#### Work order:
Using the material that follows, output exactly the lines from the one containing "and of the reference frequency" through the one containing "def State.aonRuns (s", with both ends kept.

#### Excerpted records:
-- ==== Sys2Proof/Machine/Noc.lean ====
section
/-! DEFINITION. The mesh: flits, routers, slot tables and slot misses, best-effort arbitration, delivery to plain memories,
responses and timeouts, with the meanings of ROUTER_FLIT_IN, NOC_RESPONSE and NOC_TIMEOUT (R185 to R188, R249 to R259,
R265, R270, R271). -/

namespace Sys2Proof

/-! The header (Table 10-3). -/

def Flit.kind (f : Flit) : Nat := bitsAt f.header.toNat 124 4
def Flit.sched (f : Flit) : Bool := Machine.bitOf f.header.toNat 123
def Flit.status (f : Flit) : Nat := bitsAt f.header.toNat 120 3
def Flit.tag (f : Flit) : Nat := bitsAt f.header.toNat 106 14
def Flit.srcRouter (f : Flit) : Nat := bitsAt f.header.toNat 100 6
def Flit.srcPort (f : Flit) : Nat := bitsAt f.header.toNat 96 4
def Flit.dstRouter (f : Flit) : Nat := bitsAt f.header.toNat 90 6
def Flit.dstPort (f : Flit) : Nat := bitsAt f.header.toNat 86 4
def Flit.addr (f : Flit) : Nat := bitsAt f.header.toNat 38 48
def Flit.be (f : Flit) : Nat := bitsAt f.header.toNat 34 4
def Flit.crcv (f : Flit) : Bool := Machine.bitOf f.header.toNat 33
def Flit.pcrc (f : Flit) : Nat := bitsAt f.header.toNat 0 32

/-- The flit is a request. -/
def Flit.isRequest (f : Flit) : Bool := decide (f.kind < 3)

/-- The flit is a response. -/
def Flit.isResponse (f : Flit) : Bool := f.kind == 3 || f.kind == 4

/-- STATUS marked DATAERR, or 3 in scheduled data (R253). -/
def Flit.poison (f : Flit) : Flit := { f with header := BitVec.ofNat 128 (withBits f.header.toNat 120 3 3) }

/-- A flit that missed its slot stays in the best-effort class (R188). -/
def Flit.toBestEffort (f : Flit) : Flit := { f with header := BitVec.ofNat 128 (withBits f.header.toNat 123 1 0) }

/-- The end-to-end CRC fails (R254). -/
def Flit.crcFails (f : Flit) : Bool := f.crcv && decide (Machine.crc32c (toBytes 64 f.payload.toNat) ≠ f.pcrc)

/-- Data that a write carries to the pattern window; none for a read. -/
def Flit.lineData (f : Flit) : Option Nat := if f.kind = 0 then none else some f.payload.toNat

/-- The bytes that a write carries. -/
def Flit.bytes (f : Flit) : List Byte :=
  if f.kind = 1 then toBytes 64 f.payload.toNat else toBytes 4 (f.payload.toNat % 2 ^ 32)

end Sys2Proof

namespace Sys2Proof.Machine

/-- The requester at a router port with a tag (Tables 10-2 and 10-5): at a lane group's port, tags 0 to 63 are the carriage's
and the next 32 the eye scan's. -/
def requesterAt (r p tag : Nat) : Option ReqId :=
  let g : Fin 32 := Fin.ofNat 32 (4 * (r / 8) + (if r % 8 = 0 then 0 else 2) + (p - 8))
  match p with
  | 8 => some (if tag < 64 then ⟨.carriage g, tag⟩ else ⟨.eyeScan g, tag - 64⟩)
  | 9 => some (if tag < 64 then ⟨.carriage g, tag⟩ else ⟨.eyeScan g, tag - 64⟩)
  | 11 => ([2, 5, 58, 61].idxOf? r).map (fun k => ⟨.keeper (Fin.ofNat 4 k), tag⟩)
  | 12 => some ⟨.dict, tag⟩
  | 13 => some ⟨.config, tag⟩
  | 14 => ([24, 31, 32, 39].idxOf? r).map (fun e => ⟨.move (Fin.ofNat 4 e), tag⟩)
  | 15 => some ⟨.security, tag⟩
  | _ => none

end Sys2Proof.Machine

namespace Sys2Proof

/-- The transaction a flit belongs to: its SRC for a request, its DST for a response (R252). -/
def Flit.req (f : Flit) : Option ReqId :=
  if f.isRequest then Machine.requesterAt f.srcRouter f.srcPort f.tag
  else if f.isResponse then Machine.requesterAt f.dstRouter f.dstPort f.tag
  else none

/-- The flit is a request of `r`. -/
def Flit.requestOf (f : Flit) (r : ReqId) : Bool := f.isRequest && decide (f.req = some r)

/-- The flit arrives bad: marked, or with a failed CRC (R253, R254). -/
def Flit.bad (f : Flit) : Bool := decide (f.status = 3) || f.crcFails

/-- The access reads the array: a read, or a word write, which merges with the rest of its 64-bit word (R313). -/
def Flit.reads (f : Flit) : Bool := decide (f.kind = 0) || decide (f.kind = 2)

end Sys2Proof

namespace Sys2Proof.Machine

/-! The headers that sources form (R252, Tables 10-3 and 10-5). -/

/-- TAG of a requester's transaction at its router port. DESIGN CHOICE (log 194): the carriage and the eye scan share a port; the carriage has
tags 0 to 63 there and the eye scan 64 to 95. -/
def tagField (r : ReqId) : Nat :=
  match r.src with
  | .eyeScan _ => 64 + r.tag
  | _ => r.tag

/-- Router and port as a header field. -/
def portField (p : Nat × Nat) : Nat := p.1 * 16 + p.2

/-- DST_ROUTER and DST_PORT of a request, decoded from its address (R252). -/
def State.dstField (s : State) (src : Nat × Nat) (addr : Nat) : Nat := portField ((s.placePort (s.place addr)).getD src)

/-- The flit of a transaction's request, as its source interface forms it (R252). -/
def State.requestFlit (s : State) (t : Txn) : Flit :=
  let src := requesterPort t.req.src
  let kind := if t.write then (if t.size = 4 then 2 else 1) else 0
  { header := BitVec.ofNat 128 (kind * 2 ^ 124 + tagField t.req % 2 ^ 14 * 2 ^ 106 + portField src * 2 ^ 96 +
      s.dstField src t.addr * 2 ^ 86 + t.addr % 2 ^ 48 * 2 ^ 38 + (if kind = 2 then 15 * 2 ^ 34 else 0))
    payload := BitVec.ofNat 512 (if t.write then t.data else 0) }

/-- A request that enters the mesh: what its requester posted, or the flit given with DST decoded from its address (R252, R317). -/
def State.sourceFlit (s : State) (r p : Nat) (q : ReqId) (f : Flit) : Flit :=
  match s.posting q with
  | some t => s.requestFlit t
  | none => { f with header := BitVec.ofNat 128 (withBits f.header.toNat 86 10 (s.dstField (r, p) f.addr)) }

/-- A response: the request's SRC fields become DST, TAG and ADDR are echoed (R252). `header` is the request's. -/
def responseFlit (header : Nat) (st : Status) (data : Line) : Flit :=
  let kind := if bitsAt header 124 4 = 0 then 3 else 4
  { header := BitVec.ofNat 128 (kind * 2 ^ 124 + statusCode st * 2 ^ 120 + bitsAt header 106 14 * 2 ^ 106 +
      bitsAt header 86 10 * 2 ^ 96 + bitsAt header 96 10 * 2 ^ 86 + bitsAt header 38 48 * 2 ^ 38), payload := data }
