-- ==== Sys2Proof/Machine/Clocks.lean ====
section
/-! DEFINITION. Clocks: the judges of the crystal and of the reference, the Lantern, Daymark and Memory loops, and the writes of M
and of the reference frequency (R171, R197, R226, R388, R391, R396 to R401, R436, R437). -/

namespace Sys2Proof.Machine

/-- Nominal reference frequency f_ref, kHz. -/
def State.fRef (s : State) : Nat := s.obj 0x2100 1

/-- AON runs. -/
def State.aonRuns (s : State) : Bool :=
  decide (s.rst.phase ≠ .powerOn) && decide (s.rst.phase ≠ .held) && decide (s.rst.phase ≠ .shutdown)

/-- Set cause bits of Table 15-10. -/
def clockCause (bits : Nat) (s : State) : State := { s with clk := { s.clk with causes := s.clk.causes ||| bits } }

/-! The Lantern loop (R398). -/

/-- COAST is entered: counted, with event 66, and archive retention follows (R399). -/
def enterCoast (s : State) : State :=
  updateFrozen (raise 66 (clockCause 4 { s with clk := { s.clk with lantern := .coast, coasts := satInc 32 s.clk.coasts } }))

/-- The reference is judged failed: a loop that is locked or relocking coasts (Table 15-6). -/
def referenceFailed (s : State) : State :=
  let s1 := { s with clk := { s.clk with refGood := false, refPasses := 0 } }
  match s.clk.lantern with
  | .locked => enterCoast s1
  | .relock => enterCoast s1
  | .align => enterCoast s1
  | _ => s1

/-- A good verdict: OFF starts to lock where the part may, and COAST starts to relock (Table 15-6). -/
def goodVerdict (s : State) : State :=
  match s.clk.lantern with
  | .off => if s.clk.daymark && s.clk.enteredService then { s with clk := { s.clk with lantern := .locking } } else s
  | .coast => { s with clk := { s.clk with lantern := .relock } }
  | _ => s

/-- The count of a reference window lies within ±W_ppm of f_ref × 1 ms (R397). -/
def State.refPasses (s : State) (count : Nat) : Bool :=
  decide (((count : Int) - s.fRef).natAbs * 1000000 ≤ s.obj 0x2100 5 * s.fRef)

/-- Deviation of a window in ppm, rounded towards 0. -/
def State.refDeviation (s : State) (count : Nat) : Int := (((count : Int) - s.fRef) * 1000000).tdiv s.fRef

/-- A reference window passes. -/
def refPass (s : State) : State :=
  if s.clk.refGood then goodVerdict s
  else
    let n := s.clk.refPasses + 1
    if 3 ≤ n then goodVerdict (raise 67 { s with clk := { s.clk with refPasses := n, refGood := true } })
    else { s with clk := { s.clk with refPasses := n } }

/-- A reference window fails. -/
def refFail (s : State) : State :=
  let s1 := clockCause 2 { s with clk := { s.clk with refPasses := 0 } }
  if s.clk.refGood then referenceFailed s1 else s1

/-- The lane group whose received clock lane is the reference of a worker's Lantern loop: ride-along is enabled at 0x3600 sub 0x02 and
names it; `none` where the reference is REFCLK (R235). The clock lane is divided by N_UI/4. -/
def State.rideAlong (s : State) : Option Nat :=
  if !s.manager && bitOf (s.obj 0x3600 2) 7 then some (s.obj 0x3600 2 % 32) else none

/-- The reference can show edges: the manager's clock lane comes in every state but deep sleep, also before the worker's own lane loops
run; a group that is told to sleep deep, or held in per-block reset, does not receive it (R203, R235). -/
def State.referenceComes (s : State) : Bool :=
  match s.rideAlong with
  | some g => decide (s.lanePower g ≠ 2) && !s.laneInReset g
  | none => true

/-- REF_WINDOW_END: a reference judge window ends; one that holds a missing edge counts as failing (R397). Where ride-along names a group
that receives no clock, the window counts none (R235). -/
def execRefWindowEnd (edges : Nat) (s : State) : Host.Outcome State Fault Refusal :=
  let count := if s.referenceComes then edges else 0
  if s.aonRuns && s.clk.xoGood then
    let s1 := { s with clk := { s.clk with refCount := count % 2 ^ 32, refDev := s.refDeviation count, refTainted := false } }
    done (if s.refPasses count && !s.clk.refTainted then refPass s1 else refFail s1)
  else done s

/-- MISSING_EDGE: 4 expected reference periods pass without an edge: the reference is judged failed and the loop coasts; the window in
progress, which there is while the XO is good, counts as failing (R397, R398). -/
def execMissingEdge (s : State) : Host.Outcome State Fault Refusal :=
  if s.aonRuns then done (referenceFailed { s with clk := { s.clk with refTainted := s.clk.xoGood } }) else done s

/-- A hold unit as the tick count begins anew: no time that it keeps lies ahead. -/
def HoldUnit.atStart (x : HoldUnit) : HoldUnit :=
  { x with grantedTo := 0, servesFrom := 0, waiting := x.waiting.map (fun r => { r with fromTick := 0 }) }

/-- The root dividers start: the tick count begins anew, nothing is in flight, and the first beat is a datum beat (R40, R391). -/
def startRoot (s : State) : State :=
  { s with
    time := { s.time with tick := 0, cyc := 0, beat := 0, datum := 0, freshLock := true }
    keep := mapTbl {} (fun c => { c with cycle := 0 }) s.keep
    fab := { s.fab with stations := [] }
    lan := { s.lan with rxq := [] }
    noc := { s.noc with
      granted := [], crossing := [], flying := s.noc.flying.map (fun x => { x with due := 0 })
      txns := s.noc.txns.map (fun t => { t with fromCycle := 0 }) }
    hold := { s.hold with units := mapTbl {} HoldUnit.atStart s.hold.units, servesFrom := 0 }
    dram := { s.dram with channels := mapTbl {} (fun x => { x with rowUsed := [] }) s.dram.channels } }

/-- Step 11 of the start-up ends at the first lock after the reset: a milestone that reads 0 is not reached yet (Tables 17-6, 17-7). -/
def firstLock (s : State) : State := if s.rst.milestones.getD 6 0 = 0 then milestone 6 s else s

/-- LANTERN_LOCK: LOCKING reaches LOCKED with event 68, RELOCK reaches ALIGN (R398). -/
def execLanternLock (s : State) : Host.Outcome State Fault Refusal :=
  match s.clk.lantern with
  | .locking => done (firstLock (raise 68 (startRoot { s with clk := { s.clk with lantern := .locked } })))
  | .relock => done { s with clk := { s.clk with lantern := .align } }
  | _ => done s

/-- LANTERN_LOCK_TIMEOUT: lock is not reached within 40,000 CAN cycles: OFF with event 70, or COAST (R398). -/
def execLanternLockTimeout (s : State) : Host.Outcome State Fault Refusal :=
  match s.clk.lantern with
  | .locking => done (raise 70 (clockCause 8 { s with clk := { s.clk with lantern := .off } }))
  | .relock => done (enterCoast (clockCause 8 s))
  | _ => done s

/-- ALIGN ends: LOCKED, event 69 (R400). -/
def endAlign (s : State) : State :=
  if s.clk.lantern = .align then updateFrozen (raise 69 { s with clk := { s.clk with lantern := .locked } }) else s

/-! The crystal, Daymark and the start-up (R396, R401, R436, R437). -/

/-- The upper layers' regulators ramp in the order VL2, VL1, VL3, then VL4 with the pattern layer (step 7 of Table 17-6). -/
def rampRegulators (s : State) : State :=
  rampLayer { s with pwr := { s.pwr with regOn := [1, 0, 2].foldl (fun v i => setBit v i true) s.pwr.regOn } }

/-- L0 is released: training of every fitted channel begins, the regulators ramp, and the march of every group runs where the
option bytes ask for it (Table 17-6). -/
def releaseL0 (march : Bool) (s : State) : State :=
  let s1 := rampRegulators { s with rst := { s.rst with phase := .starting } }
  let s2 := (List.range 16).foldl (fun t c => startTraining c t) s1
  if march then (List.range 260).foldl (fun t n => claimMarch n false t) s2 else s2

/-- DAYMARK_LOCK: the Daymark loop locks: L0 is released, or the Daymark users return from AON (R401, R436). -/
def execDaymarkLock (s : State) : Host.Outcome State Fault Refusal :=
  if s.clk.daymark = false ∧ s.clk.xoGood = true ∧ s.aonRuns = true then
    let s1 := { s with clk := { s.clk with daymark := true, aonFallback := false } }
    if s.rst.phase = .daymark then done (releaseL0 s.marchOption (milestone 2 s1))
    else done (if s.clk.refGood then (if s.clk.lantern = .off then goodVerdict s1 else s1) else s1)
  else done s

/-- The CAN controller goes off the bus (R341). -/
def canOff (s : State) : State :=
  if s.can.bus = 3 then s else raise 1506 { s with can := { s.can with bus := 3 } }

/-- A chain load in progress ends with result 6 (R401). -/
def chainFailed (s : State) : State :=
  if s.mer.chainRunning then
    { s with mer := { s.mer with
      chainRunning := false, chainWorkers := 0
      chain := (List.range 32).map (fun w => if bitOf s.mer.chainWorkers w then 6 else s.mer.chain.getD w 0) } }
  else s

/-- The Memory loop enters holdover (R401). -/
def memoryHoldover (s : State) : State :=
  if s.clk.memLock && !s.clk.memHoldover then
    raise 72 (clockCause 32 { s with clk := { s.clk with memHoldover := true } })
  else s

/-- The Daymark users run from AON. -/
def aonFallback (s : State) : State := canOff { s with clk := { s.clk with aonFallback := true, daymark := false } }

/-- The XO is judged failed (R401). -/
def xoFailed (s : State) : State :=
  memoryHoldover (chainFailed (aonFallback (raise 64 (clockCause 1 { s with clk := { s.clk with
    xoGood := false, refTainted := false } }))))

/-- The XO is judged good (R396): at start-up, Daymark is awaited next. -/
def xoJudgedGood (s : State) : State :=
  let s1 := raise 65 { s with clk := { s.clk with xoGood := true } }
  if s.rst.phase = .xoJudging then milestone 1 { s1 with rst := { s1.rst with phase := .daymark } } else s1

/-- An XO window passes. -/
def xoPass (s : State) : State :=
  if s.clk.xoGood then s
  else
    let n := s.clk.xoPasses + 1
    let s1 := { s with clk := { s.clk with xoPasses := n } }
    if 3 ≤ n then xoJudgedGood s1 else s1

/-- An XO window fails. -/
def xoFail (s : State) : State :=
  let s1 := { s with clk := { s.clk with xoPasses := 0 } }
  if s.clk.xoGood then xoFailed s1 else s1

/-- Sixteen windows have passed without a good verdict: the start-up carries on from AON (R437). -/
def xoGivenUp (s : State) : State :=
  if s.rst.phase = .xoJudging ∧ 16 ≤ s.clk.xoWindows then releaseL0 false (aonFallback s) else s

/-- XO_WINDOW_END: an XO judge window ends (R396). -/
def execXoWindowEnd (count : Nat) (s : State) : Host.Outcome State Fault Refusal :=
  if s.aonRuns then
    let s1 := { s with clk := { s.clk with xoCount := count % 2 ^ 32, xoWindows := s.clk.xoWindows + 1 } }
    done (serialWindow (xoGivenUp (if 47104 ≤ count ∧ count ≤ 55296 then xoPass s1 else xoFail s1)))
  else done s

/-- MEMORY_LOOP_LOCK: the Memory loop locks at start-up, or has left holdover, once Daymark is locked again (R387, R401). -/
def execMemoryLoopLock (s : State) : Host.Outcome State Fault Refusal :=
  if s.aonRuns && s.clk.xoGood && (s.clk.daymark || !s.clk.memHoldover) then
    done { s with clk := { s.clk with memLock := true, memHoldover := false } }
  else done s

/-! M and f_ref (R388). -/

/-- The word pairs of a frame fit in a beat, and the lane rate is at most 32 Gb/s (R171, R197). -/
def rateOk (m f n : Nat) : Bool := decide (pairsOf n ≤ m / 8) && decide (f * n ≤ 32000000)

/-- A lane group may run at M and f_ref (R388). -/
def State.groupRateOk (s : State) (m f g : Nat) : Bool :=
  (decide (s.laneObj g 6 = 0) || decide (s.laneObj g 3 = 2) || rateOk m f (s.nui g)) &&
    (!s.isMerig g || (decide (96 ≤ m) && decide (f ≤ 80000)))

/-- M and f_ref are legal together (R388). -/
def State.clockOk (s : State) (m f : Nat) : Bool :=
  decide (m % 8 = 0) && decide (6000000 ≤ m * f) && decide (m * f ≤ 8000000) &&
    (List.range 32).all (fun g => s.groupRateOk m f g)

/-- Every lane loop relocks. -/
def relockLanes (s : State) : State :=
  (List.range 32).foldl (fun t g => dropLoops g t) s

/-- A write of M at the dictionary (R388). -/
def multiplierWrite (m : Nat) (s : State) : Nat × State :=
  if s.dev ≠ .service then (abortState, s)
  else if !s.clockOk m s.fRef then (abortRange, raise 21 s)
  else
    let s1 := relockLanes (s.setObj 0x2100 2 m)
    (0, if s.clk.lantern = .locked then { s1 with clk := { s1.clk with lantern := .locking } } else s1)

/-- MULTIPLIER_WRITE: a write of M makes the Lantern loop relock (R388). -/
def execMultiplierWrite (path : Path) (value : BitVec 8) (s : State) : Host.Outcome State Fault Refusal :=
  done (onPath path 0x2100 2 s (multiplierWrite value.toNat s))

/-- A write of f_ref at the dictionary: the judge restarts and the loop goes OFF (R388). -/
def referenceWrite (f : Nat) (s : State) : Nat × State :=
  if s.dev ≠ .service then (abortState, s)
  else if f < 40000 ∨ 100000 < f ∨ s.clockOk s.M f = false then (abortRange, raise 21 s)
  else
    let s1 := relockLanes (s.setObj 0x2100 1 f)
    (0, updateFrozen { s1 with clk := { s1.clk with
      refGood := false, refPasses := 0, refTainted := false, lantern := .off } })

/-- REFERENCE_FREQUENCY_WRITE: a write of f_ref restarts the judge and sends the loop to OFF (R388). -/
def execReferenceFrequencyWrite (path : Path) (value : BitVec 32) (s : State) : Host.Outcome State Fault Refusal :=
  done (onPath path 0x2100 1 s (referenceWrite value.toNat s))

end Sys2Proof.Machine
end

#### Answer:
and of the reference frequency (R171, R197, R226, R388, R391, R396 to R401, R436, R437). -/

namespace Sys2Proof.Machine

/-- Nominal reference frequency f_ref, kHz. -/
def State.fRef (s : State) : Nat := s.obj 0x2100 1

/-- AON runs. -/
def State.aonRuns (s : State) : Bool :=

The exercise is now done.